PCTSPWrapper "depots [depots] points [points] penalties [penalties] prizes [prizes] required_prize [required_prize] output [sol]"
SPCTSPWrapper "depots [depots] points [points] penalties [penalties] expected_prizes [expected_prizes] actual_prizes [actual_prizes] required_prize [required_prize] output [sol]"
TSPWrapper "[points] output [sol]" tsplib
(Graph)Wrapper "[edge_index] label [sol]" gpickle
(Graph)Wrapper [weighted] "[edge_index] weights [weights] label [sol]" gpickle

🔎 How to use ML4CO-Kit

Case-01: How to use ML4CO-Kit to generate a dataset
# We take the TSP as an example

# Import the required classes.
>>> import numpy as np                  # Numpy
>>> from ml4co_kit import TSPWrapper    # The wrapper for TSP, used to manage data and parallel generation.
>>> from ml4co_kit import TSPGenerator  # The generator for TSP, used to generate a single instance.
>>> from ml4co_kit import TSP_TYPE      # The distribution types supported by the generator.
>>> from ml4co_kit import LKHSolver     # We choose LKHSolver to solve TSP instances

# Check which distributions are supported by the TSP types.
>>> for type in TSP_TYPE:
...     print(type)
TSP_TYPE.UNIFORM
TSP_TYPE.GAUSSIAN
TSP_TYPE.CLUSTER

# Set the generator parameters according to the requirements.
>>> tsp_generator = TSPGenerator(
...     distribution_type=TSP_TYPE.GAUSSIAN,   # Generate a TSP instance with a Gaussian distribution
...     precision=np.float32,                  # Floating-point precision: 32-bit
...     nodes_num=50,                          # Number of nodes in TSP instance
...     gaussian_mean_x=0,                     # Mean of Gaussian for x coordinate
...     gaussian_mean_y=0,                     # Mean of Gaussian for y coordinate
...     gaussian_std=1,                        # Standard deviation of Gaussian
... )

# Set the LKH parameters.
>>> tsp_solver = LKHSolver(
...     lkh_scale=1e6,        # Scaling factor to convert floating-point numbers to integers
...     lkh_max_trials=500,   # Maximum number of trials for the LKH algorithm
...     lkh_path="LKH",       # Path to the LKH executable
...     lkh_runs=1,           # Number of runs for the LKH algorithm
...     lkh_seed=1234,        # Random seed for the LKH algorithm
...     lkh_special=False,    # When set to True, disables 2-opt and 3-opt heuristics
... )

# Create the TSP wrapper
>>> tsp_wrapper = TSPWrapper(precision=np.float32)

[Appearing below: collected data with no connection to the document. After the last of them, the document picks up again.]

-- ==== Sys2Proof/Laws/State.lean ====
section
/-! SUPPORT. What each elementary update of the state does to each field: the updated field takes its new value, every other one stays. -/

namespace Sys2Proof.Machine

variable (s : State)

/-! ### `mapLife` -/

@[simp] theorem State.mapLife_pending (f : LifeS → LifeS) : (s.mapLife f).pending = s.pending := rfl
@[simp] theorem State.mapLife_cmds (f : LifeS → LifeS) : (s.mapLife f).cmds = s.cmds := rfl
@[simp] theorem State.mapLife_fns (f : LifeS → LifeS) : (s.mapLife f).fns = s.fns := rfl
@[simp] theorem State.mapLife_tether (f : LifeS → LifeS) : (s.mapLife f).tether = s.tether := rfl
@[simp] theorem State.mapLife_outbox (f : LifeS → LifeS) : (s.mapLife f).outbox = s.outbox := rfl
@[simp] theorem State.mapLife_hostMem (f : LifeS → LifeS) : (s.mapLife f).hostMem = s.hostMem := rfl
@[simp] theorem State.mapLife_hostBad (f : LifeS → LifeS) : (s.mapLife f).hostBad = s.hostBad := rfl
@[simp] theorem State.mapLife_life (f : LifeS → LifeS) : (s.mapLife f).life = f s.life := rfl
@[simp] theorem State.mapLife_outputs (f : LifeS → LifeS) : (s.mapLife f).outputs = s.outputs := rfl
@[simp] theorem State.mapLife_events (f : LifeS → LifeS) : (s.mapLife f).events = s.events := rfl
@[simp] theorem State.mapLife_eventLimit (f : LifeS → LifeS) : (s.mapLife f).eventLimit = s.eventLimit := rfl
@[simp] theorem State.mapLife_time (f : LifeS → LifeS) : (s.mapLife f).time = s.time := rfl
@[simp] theorem State.mapLife_reel (f : LifeS → LifeS) : (s.mapLife f).reel = s.reel := rfl
@[simp] theorem State.mapLife_targets (f : LifeS → LifeS) : (s.mapLife f).targets = s.targets := rfl
@[simp] theorem State.mapLife_ports (f : LifeS → LifeS) : (s.mapLife f).ports = s.ports := rfl
@[simp] theorem State.mapLife_lidars (f : LifeS → LifeS) : (s.mapLife f).lidars = s.lidars := rfl
@[simp] theorem State.mapLife_filters (f : LifeS → LifeS) : (s.mapLife f).filters = s.filters := rfl
@[simp] theorem State.mapLife_imu0 (f : LifeS → LifeS) : (s.mapLife f).imu0 = s.imu0 := rfl
@[simp] theorem State.mapLife_streams (f : LifeS → LifeS) : (s.mapLife f).streams = s.streams := rfl
@[simp] theorem State.mapLife_engines (f : LifeS → LifeS) : (s.mapLife f).engines = s.engines := rfl
@[simp] theorem State.mapLife_quad (f : LifeS → LifeS) : (s.mapLife f).quad = s.quad := rfl
@[simp] theorem State.mapLife_ctxs (f : LifeS → LifeS) : (s.mapLife f).ctxs = s.ctxs := rfl
@[simp] theorem State.mapLife_nextSession (f : LifeS → LifeS) : (s.mapLife f).nextSession = s.nextSession := rfl
@[simp] theorem State.mapLife_held (f : LifeS → LifeS) : (s.mapLife f).held = s.held := rfl
@[simp] theorem State.mapLife_linkDownTick (f : LifeS → LifeS) : (s.mapLife f).linkDownTick = s.linkDownTick := rfl
@[simp] theorem State.mapLife_maps (f : LifeS → LifeS) : (s.mapLife f).maps = s.maps := rfl
@[simp] theorem State.mapLife_queries (f : LifeS → LifeS) : (s.mapLife f).queries = s.queries := rfl
@[simp] theorem State.mapLife_nextQuery (f : LifeS → LifeS) : (s.mapLife f).nextQuery = s.nextQuery := rfl
@[simp] theorem State.mapLife_tiles (f : LifeS → LifeS) : (s.mapLife f).tiles = s.tiles := rfl
@[simp] theorem State.mapLife_bands (f : LifeS → LifeS) : (s.mapLife f).bands = s.bands := rfl
@[simp] theorem State.mapLife_rvs (f : LifeS → LifeS) : (s.mapLife f).rvs = s.rvs := rfl
@[simp] theorem State.mapLife_commons (f : LifeS → LifeS) : (s.mapLife f).commons = s.commons := rfl
@[simp] theorem State.mapLife_objs (f : LifeS → LifeS) : (s.mapLife f).objs = s.objs := rfl
@[simp] theorem State.mapLife_reuse (f : LifeS → LifeS) : (s.mapLife f).reuse = s.reuse := rfl
@[simp] theorem State.mapLife_jobs (f : LifeS → LifeS) : (s.mapLife f).jobs = s.jobs := rfl
@[simp] theorem State.mapLife_jobSeq (f : LifeS → LifeS) : (s.mapLife f).jobSeq = s.jobSeq := rfl
@[simp] theorem State.mapLife_pairs (f : LifeS → LifeS) : (s.mapLife f).pairs = s.pairs := rfl
@[simp] theorem State.mapLife_power (f : LifeS → LifeS) : (s.mapLife f).power = s.power := rfl
@[simp] theorem State.mapLife_sources (f : LifeS → LifeS) : (s.mapLife f).sources = s.sources := rfl
@[simp] theorem State.mapLife_islands (f : LifeS → LifeS) : (s.mapLife f).islands = s.islands := rfl
@[simp] theorem State.mapLife_dep (f : LifeS → LifeS) : (s.mapLife f).dep = s.dep := rfl
@[simp] theorem State.mapLife_age (f : LifeS → LifeS) : (s.mapLife f).age = s.age := rfl
@[simp] theorem State.mapLife_sec (f : LifeS → LifeS) : (s.mapLife f).sec = s.sec := rfl
@[simp] theorem State.mapLife_epoch (f : LifeS → LifeS) : (s.mapLife f).epoch = s.epoch := rfl
@[simp] theorem State.mapLife_free (f : LifeS → LifeS) : (s.mapLife f).free = s.free := rfl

# Use ``generate_w_to_txt`` to generate a dataset of TSP.
>>> tsp_wrapper.generate_w_to_txt(
...     file_path="tsp_gaussian_16ins.txt",  # Path to the output file where the generated TSP instances will be saved
...     generator=tsp_generator,             # The TSP instance generator to use
...     solver=tsp_solver,                   # The TSP solver to use
...     num_samples=16,                      # Number of TSP instances to generate
...     num_threads=4,                       # Number of CPU threads to use for parallelization; cannot both be non-1 with batch_size
...     batch_size=1,                        # Batch size for parallel processing; cannot both be non-1 with num_threads
...     write_per_iters=1,                   # Number of sub-generation steps after which data will be written to the file
...     write_mode="a",                      # Write mode for the output file ("a" for append)
...     show_time=True,                      # Whether to display the time taken for the generation process
... )
Generating TSP: 100%|██████████| 4/4 [00:00<00:00, 12.79it/s]

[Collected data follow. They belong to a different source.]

theorem MoveServed.updCtx (s : State) (n : Nat) (f : CtxS → CtxS) : MoveServed b s (s.updCtx n f) := ⟨rfl, rfl, rfl, rfl, fun _ => rfl⟩
theorem MoveServed.updCmd (s : State) (c : CmdRef) (f : Cmd → Cmd) : MoveServed b s (s.updCmd c f) := ⟨rfl, rfl, rfl, rfl, fun _ => rfl⟩
theorem MoveServed.done (s : State) (c : CmdRef) (st : Nat) : MoveServed b s (s.done c st) := ⟨rfl, rfl, rfl, rfl, fun _ => rfl⟩
theorem MoveServed.refuseOpen (s : State) (c : CmdRef) (st : Nat) : MoveServed b s (s.refuseOpen c st) := ⟨rfl, rfl, rfl, rfl, fun _ => rfl⟩
theorem MoveServed.raiseEvent (s : State) (e : Event) : MoveServed b s (s.raiseEvent e) := ⟨rfl, rfl, rfl, rfl, fun _ => rfl⟩
theorem MoveServed.ofJobs (s : State) (l : List MoveReq) (q : Nat) : MoveServed false s { s with jobs := l, jobSeq := q } :=
  ⟨rfl, rfl, rfl, rfl, nofun⟩

theorem MoveServed.updObj (s : State) (k : Nat) (f : ObjS → ObjS) : MoveServed b s (s.updObj k f) := by
  rw [s.updObj_eq k f]; exact ⟨rfl, rfl, rfl, rfl, fun _ => rfl⟩

theorem MoveServed.updSession (s : State) (n : Nat) (f : SessionS → SessionS) : MoveServed b s (s.updSession n f) := by
  rw [s.updSession_eq n f]; exact ⟨rfl, rfl, rfl, rfl, fun _ => rfl⟩

theorem MoveServed.requestMove (s : State) (cls : Nat) (j : MoveJob) : MoveServed false s (s.requestMove cls j) := by
  rw [s.requestMove_eq cls j]; exact .ofJobs s _ _

/-- A region taken of the reserve changes the reserve alone (R816, R817). -/
theorem MoveServed.takeRegion (s : State) : MoveServed b s s.takeRegion := by
  unfold State.takeRegion
  split
  · exact ⟨rfl, rfl, rfl, rfl, fun _ => rfl⟩
  · extract_lets u
    have hu : MoveServed b s u := ⟨rfl, rfl, rfl, rfl, fun _ => rfl⟩
    split
    · exact hu.trans (.raiseEvent u _)
    · exact hu

theorem MoveServed.featMoved (s : State) (map : Nat) (kf : Word) (host : Bool) : MoveServed b s (s.featMoved map kf host) := by
  unfold State.featMoved
  extract_lets m
  split
  case h_1 f _ =>
    split
    · exact .refl s
    · have hmap : ∀ g : MapS → MapS, MoveServed b s (s.updMap map g) := fun g => by
        unfold State.updMap
        split
        · exact ⟨rfl, rfl, rfl, rfl, fun _ => rfl⟩
        · exact .refl s
      exact (hmap _).trans (.updCtx _ _ _)
  case h_2 => exact .refl s

/-- A pass that ends commands. -/
theorem MoveServed.forEach {α : Type} (l : List α) (f : α → State → State) (hf : ∀ x u, MoveServed b u (f x u)) (s : State) :
    MoveServed b s (Machine.forEach l f s) :=
  forEach_keeps (P := MoveServed b s) l f (fun x _ u hu => hu.trans (hf x u)) (.refl s)

theorem MoveServed.jobDone (s : State) (j : MoveJob) : MoveServed true s (s.jobDone j) := by
  unfold State.jobDone
  split
  case h_1 k g =>
    split
    case h_1 o ho =>
      split
      case h_1 tier l c back hmove =>
        extract_lets l' u
        have hu : MoveServed true s u := .updCtx s _ _
        split
        · exact hu.trans ((MoveServed.updObj u _ _).trans (.done _ _ _))
        · exact hu.trans (.updObj u _ _)
      case h_2 => exact .refl s
    case h_2 => exact .refl s
  case h_2 k g =>
    split
    case h_1 o ho =>
      split
      case h_1 tier l c back hmove =>
        extract_lets l' u st
        have hu : MoveServed true s u := .updCtx s _ _
        split
        · exact hu.trans ((MoveServed.updCtx u _ _).trans ((MoveServed.updObj _ _ _).trans (.refuseOpen _ _ _)))
        · exact hu.trans (.updObj u _ _)
      case h_2 => exact .refl s
    case h_2 => exact .refl s
  case h_3 k tier g =>
    extract_lets u
    have hu : MoveServed true s u := .updObj s _ _
    split
    case h_1 o ho =>
      split
      · refine hu.trans (.forEach _ _ (fun m v => ?_) u)
        split
        · exact .done v _ _
        · exact .refl v
      · exact hu
    case h_2 => exact hu
  case h_4 => exact .featMoved s _ _ _
  case h_5 => exact .featMoved s _ _ _
  case h_6 => exact (MoveServed.takeRegion s).trans ⟨rfl, rfl, rfl, rfl, fun _ => rfl⟩
  all_goals exact .refl s

theorem MoveServed.refreshLost (n : Nat) (s : State) : MoveServed b s (refreshLost n s) := .updSession s _ _

theorem MoveServed.loseObj (s : State) (k : Nat) : MoveServed false s (s.loseObj k) := by
  unfold State.loseObj
  split
  case h_1 o _ =>
    split
    · exact .refl s
    · extract_lets s1 s2 s3 s4
      have h1 : MoveServed false s s1 := .updObj s _ _
      have h3 : MoveServed false s1 s3 := (MoveServed.raiseEvent s1 _).trans (.ofJobs _ _ _)
      have h4 : MoveServed false s3 s4 := by
        refine .forEach _ _ (fun m v => ?_) s3
        split
        · exact .refuseOpen v _ _
        · exact .refl v
      have h := h1.trans (h3.trans h4)
      split
      · exact h.trans (.forEach _ _ (fun n v => .refreshLost n v) s4)
      · exact h
  case h_2 => exact .refl s

theorem MoveServed.homeFails (s : State) (k g : Nat) : MoveServed false s (s.homeFails k g) := by
  unfold State.homeFails
  split
  case h_1 o _ =>
    extract_lets u
    have hu : MoveServed false s u := .updObj s _ _
    split
    · exact hu.trans ((MoveServed.updObj u _ _).trans (.raiseEvent _ _))
    · exact hu.trans (.loseObj u k)
  case h_2 => exact .refl s

theorem MoveServed.moveBackObj (s : State) (k st : Nat) : MoveServed false s (s.moveBackObj k st) := by
  unfold State.moveBackObj
  split
  case h_1 o _ =>
    split
    case h_1 tier l c _ =>
      extract_lets u v
      have hu : MoveServed false s u := .ofJobs s _ _
      split
      · exact hu.trans ((MoveServed.updCtx u _ _).trans ((MoveServed.updObj _ _ _).trans (.refuseOpen _ _ _)))
      · have hv : MoveServed false u v := (MoveServed.updCmd u _ _).trans (.updObj _ _ _)
        exact hu.trans (hv.trans (.forEach _ _ (fun g w => .requestMove w _ _) v))
    case h_2 => exact .refl s
  case h_2 => exact .refl s

theorem MoveServed.jobFails (s : State) (j : MoveJob) : MoveServed false s (s.jobFails j) := by
  unfold State.jobFails
  split
  case h_1 k g =>
    split
    case h_1 o _ =>
      extract_lets u
      have hu : MoveServed false s u := (MoveServed.updObj s _ _).trans (.raiseEvent _ _)
      exact hu.trans (.moveBackObj u k _)
    case h_2 => exact .refl s
  case h_2 k g =>
    split
    case h_1 o _ => exact (MoveServed.updObj s _ _).trans ((MoveServed.raiseEvent _ _).trans (MoveServed.jobDone _ _).weaken)
    case h_2 => exact .refl s
  case h_3 k tier g =>
    split
    case h_1 o _ =>
      split
      · exact (MoveServed.takeRegion s).trans ((MoveServed.raiseEvent _ _).trans (MoveServed.jobDone _ _).weaken)
      · exact .homeFails s k g
    case h_2 => exact .refl s
  case h_4 => exact (MoveServed.jobDone s _).weaken

end MoveServed

end Sys2Proof.Machine

/-! ## Copies and moves: the obligation -/

namespace Sys2Proof.Machine

/-! ### OBJ_MOVE -/

section ObjMove

variable {s : State} {c : CmdRef} {m : Cmd} {k tier : Nat} {o : ObjS} (h : s.runs c 0x0A08 m) (hobj : s.objOf (m.w 3) = some (k, o))
  (hown : o.owner = m.ctx) (hav : o.unavailable = false)

/-- The move begins: the object is charged to the target and its granules are queued (R601). -/
def moveBegun (s : State) (c : CmdRef) (k tier : Nat) (o : ObjS) : State :=
  forEach (List.range o.granules) (fun g s => s.requestMove o.class_ (.objMove k g))
    ((s.charge o.owner tier o.granules).updObj k fun o => { o with moving := some (tier, [], c, false) })

include h hobj hown hav

theorem exec_objMove : exec (.objMove c) s =
    .next (if o.kind ≠ 0 then (s.began c).badWord c 3
      else if fld (m.w 4) 1 0 = 0 then (s.began c).badWord c 4
      else if o.poisoned ≠ [] then (s.began c).refuseOpen c DATA_POISONED
      else if o.moving.isSome then (s.began c).refuseOpen c BUSY
      else if fld (m.w 4) 1 0 = o.home then (s.began c).done c
      else if s.tierFits o.owner (fld (m.w 4) 1 0) o.granules = false then (s.began c).refuseOpen c NO_RESERVATION
      else moveBegun (s.began c) c k (fld (m.w 4) 1 0) o) := by
  change execObjMove c s = _
  rw [execObjMove, onCmd_runs _ h, withObj_found (s := s.began c) (k := k) (o := o) _ hobj (.inl hown) hav]
  have hdata : o.isData = false ↔ o.kind ≠ 0 := by simp [ObjS.isData]
  simp only [hdata]
  rfl

end ObjMove

theorem moveBegun_spec {s : State} {k : Nat} {o : ObjS} (c : CmdRef) (tier : Nat) (hget : Tab.get? s.objs k = some o) :
    ObjectStep o.owner k s (moveBegun s c k tier o) ∧
      Tab.get? (moveBegun s c k tier o).objs k = some { o with moving := some (tier, [], c, false) } ∧
      (∀ g, g < o.granules → ∃ j ∈ (moveBegun s c k tier o).jobs, j.job = .objMove k g) ∧ ∀ j ∈ s.jobs, j ∈ (moveBegun s c k tier o).jobs := by
  have hlive : ∀ g (u : State), u.jobLive (.objMove k g) = true := fun _ _ => rfl
  have hcharged : ObjectStep o.owner k s ((s.charge o.owner tier o.granules).updObj k fun o => { o with moving := some (tier, [], c, false) }) :=
    (ObjectStep.of_updCtx s _).trans (.of_updObj _ _)
  have hself : Tab.get? ((s.charge o.owner tier o.granules).updObj k fun o => { o with moving := some (tier, [], c, false) }).objs k = _ :=
    State.get?_updObj_self _ hget
  have hjobs : ((s.charge o.owner tier o.granules).updObj k fun o => { o with moving := some (tier, [], c, false) }).jobs = s.jobs := by
    rw [State.updObj_jobs]; rfl
  unfold moveBegun
  generalize ((s.charge o.owner tier o.granules).updObj k fun o => { o with moving := some (tier, [], c, false) }) = u at hcharged hself hjobs ⊢
  have hqueued := forEach_requestMove_queued hlive (List.range o.granules) o.class_ u
  refine ⟨hcharged.trans (.of_jobs hqueued.state), by rw [hqueued.state]; exact hself,
    fun g hg => forEach_requestMove_mem hlive o.class_ u (List.mem_range.2 hg), fun j hj => hqueued.jobs j (hjobs ▸ hj)⟩

/-! ### GRANULE_MOVE -/

/-- The state in which Promenade has taken a move (R740). -/
def moveTaken (s : State) (j : MoveReq) : State := { s.spend 18 with jobs := s.jobs.filter fun x => x.seq != j.seq }

/-- What the transfer's result does. -/
def granuleMoved (r : ReadResult) (retry : Bool) (j : MoveJob) (s : State) : State :=
  match r with
  | .intact => s.jobDone j
  | .corrected => (s.mapDep fun d => { d with corrected := d.corrected + 1 }).jobDone j
  | .uncorrectable => if retry then (s.memError 2).jobFails j else (s.memError 3).jobDone j

theorem exec_granuleMove {s : State} {j : MoveReq} (r : ReadResult) (retry : Bool) (h : s.nextJob = some j) (hon : s.mainOn = true)
    (hpool : s.poolOk 18 = true) (hown : j.job.own = false) :
    exec (.granuleMove r retry) s = .next (granuleMoved r retry j.job (moveTaken s j)) := by
  change execGranuleMove r retry s = _
  simp only [execGranuleMove, h]
  rw [onTrigger_fires _ _ (by simp [hon, hpool, hown])]
  cases r <;> rfl

/-- A granule that moves is counted as it was read, and only its own move leaves the queue. -/
theorem granuleMoved_spec (r : ReadResult) (retry : Bool) (j : MoveJob) (s : State) :
    (r ≠ .uncorrectable ∨ retry = false → (granuleMoved r retry j s).jobs = s.jobs) ∧
      (r = .corrected → (granuleMoved r retry j s).dep.corrected = s.dep.corrected + 1) ∧
      (r = .uncorrectable → (granuleMoved r retry j s).dep.uncorrectable = s.dep.uncorrectable + 1) ∧
      (granuleMoved r retry j s).time = s.time ∧ (granuleMoved r retry j s).hostMem = s.hostMem := by
  cases r with
  | intact =>
    have h := MoveServed.jobDone s j
    exact ⟨fun _ => h.jobs rfl, nofun, nofun, h.time, h.hostMem⟩
  | corrected =>
    have h := MoveServed.jobDone (s.mapDep fun d => { d with corrected := d.corrected + 1 }) j
    exact ⟨fun _ => h.jobs rfl, fun _ => h.corrected, nofun, h.time, h.hostMem⟩
  | uncorrectable =>
    cases retry with
    | false =>
      have h := MoveServed.jobDone (s.memError 3) j
      exact ⟨fun _ => h.jobs rfl, nofun, fun _ => h.uncorrectable, h.time, h.hostMem⟩
    | true =>
      have h := MoveServed.jobFails (s.memError 2) j
      exact ⟨fun e => by simp at e, nofun, fun _ => h.uncorrectable, h.time, h.hostMem⟩

section ObjMoveGranule

variable {s : State} {k g tier : Nat} {o : ObjS} {c : CmdRef} {l : List Nat} {back : Bool} (hget : Tab.get? s.objs k = some o)

include hget

/-- The last granule ends the move, with the home that the object has moved to (R602). -/
theorem jobDone_objMove_last (hmove : o.moving = some (tier, l, c, back)) (hlast : l.length + 1 = o.granules) : s.jobDone (.objMove k g) =
    ((s.credit o.owner o.home 1).updObj k fun o => { o with home := tier, moving := none }).done c := by
  simp only [State.jobDone, hget, hmove, List.length_append, List.length_singleton, if_pos hlast]

theorem jobDone_objMove_next (hmove : o.moving = some (tier, l, c, back)) (hmore : l.length + 1 ≠ o.granules) : s.jobDone (.objMove k g) =
    (s.credit o.owner o.home 1).updObj k fun o => { o with moving := some (tier, l ++ [g], c, back) } := by
  simp only [State.jobDone, hget, hmove, List.length_append, List.length_singleton, if_neg hmore]

/-- The state in which a move has been stopped: the target's charge is returned and the object stands still (R602). -/
def moveStopped (s : State) (jobs : List MoveReq) (k tier : Nat) (o : ObjS) : State :=
  (({ s with jobs := jobs } : State).credit o.owner tier o.granules).updObj k fun o => { o with moving := none }

/-- A move with no granule switched is stopped at once, and its granules leave the queue (R602). -/
theorem moveBackObj_unswitched (st : Nat) (hmove : o.moving = some (tier, [], c, false)) :
    ∃ jobs, s.moveBackObj k st = (moveStopped s jobs k tier o).refuseOpen c st := by
  apply Exists.intro
  simp only [State.moveBackObj, hget, hmove]
  rfl

theorem moveStopped_get? (jobs : List MoveReq) (x : ObjS) : Tab.get? (moveStopped s jobs k tier x).objs k = some { o with moving := none } :=
  State.get?_updObj_self (s := ({ s with jobs := jobs } : State).credit x.owner tier x.granules) _ hget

Case-02: How to use ML4CO-Kit to load problems and solve them
# We take the MIS as an example

# Import the required classes.
>>> import numpy as np                  # Numpy
>>> from ml4co_kit import MISWrapper    # The wrapper for MIS, used to manage data and parallel solving.
>>> from ml4co_kit import KaMISSolver   # We choose KaMISSolver to solve MIS instances

# Set the KaMIS parameters.
>>> mis_solver = KaMISSolver(
...     kamis_time_limit=10.0,          # The maximum solution time for a single problem
...     kamis_weighted_scale=1e5,       # Weight scaling factor, used when nodes have weights.
... )

# Create the MIS wrapper
>>> mis_wrapper = MISWrapper(precision=np.float32)

# Load the problems to be solved.
# You can use the corresponding loading function based on the file type, 
# such as ``from_txt`` for txt file and ``from_pickle`` for pickle file.
>>> mis_wrapper.from_txt(
...     file_path="test_dataset/mis/wrapper/mis_rb-small_uniform-weighted_4ins.txt",
...     ref=True,          # TXT file contains labels. Set ``ref=True`` to set them as reference.
...     overwrite=True,    # Whether to overwrite the data. If not, only update according to the file data.
...     show_time=True     # Whether to display the time taken for the loading process
... )
Loading data from test_dataset/mis/wrapper/mis_rb-small_uniform-weighted_4ins.txt: 4it [00:00, 75.41it/s]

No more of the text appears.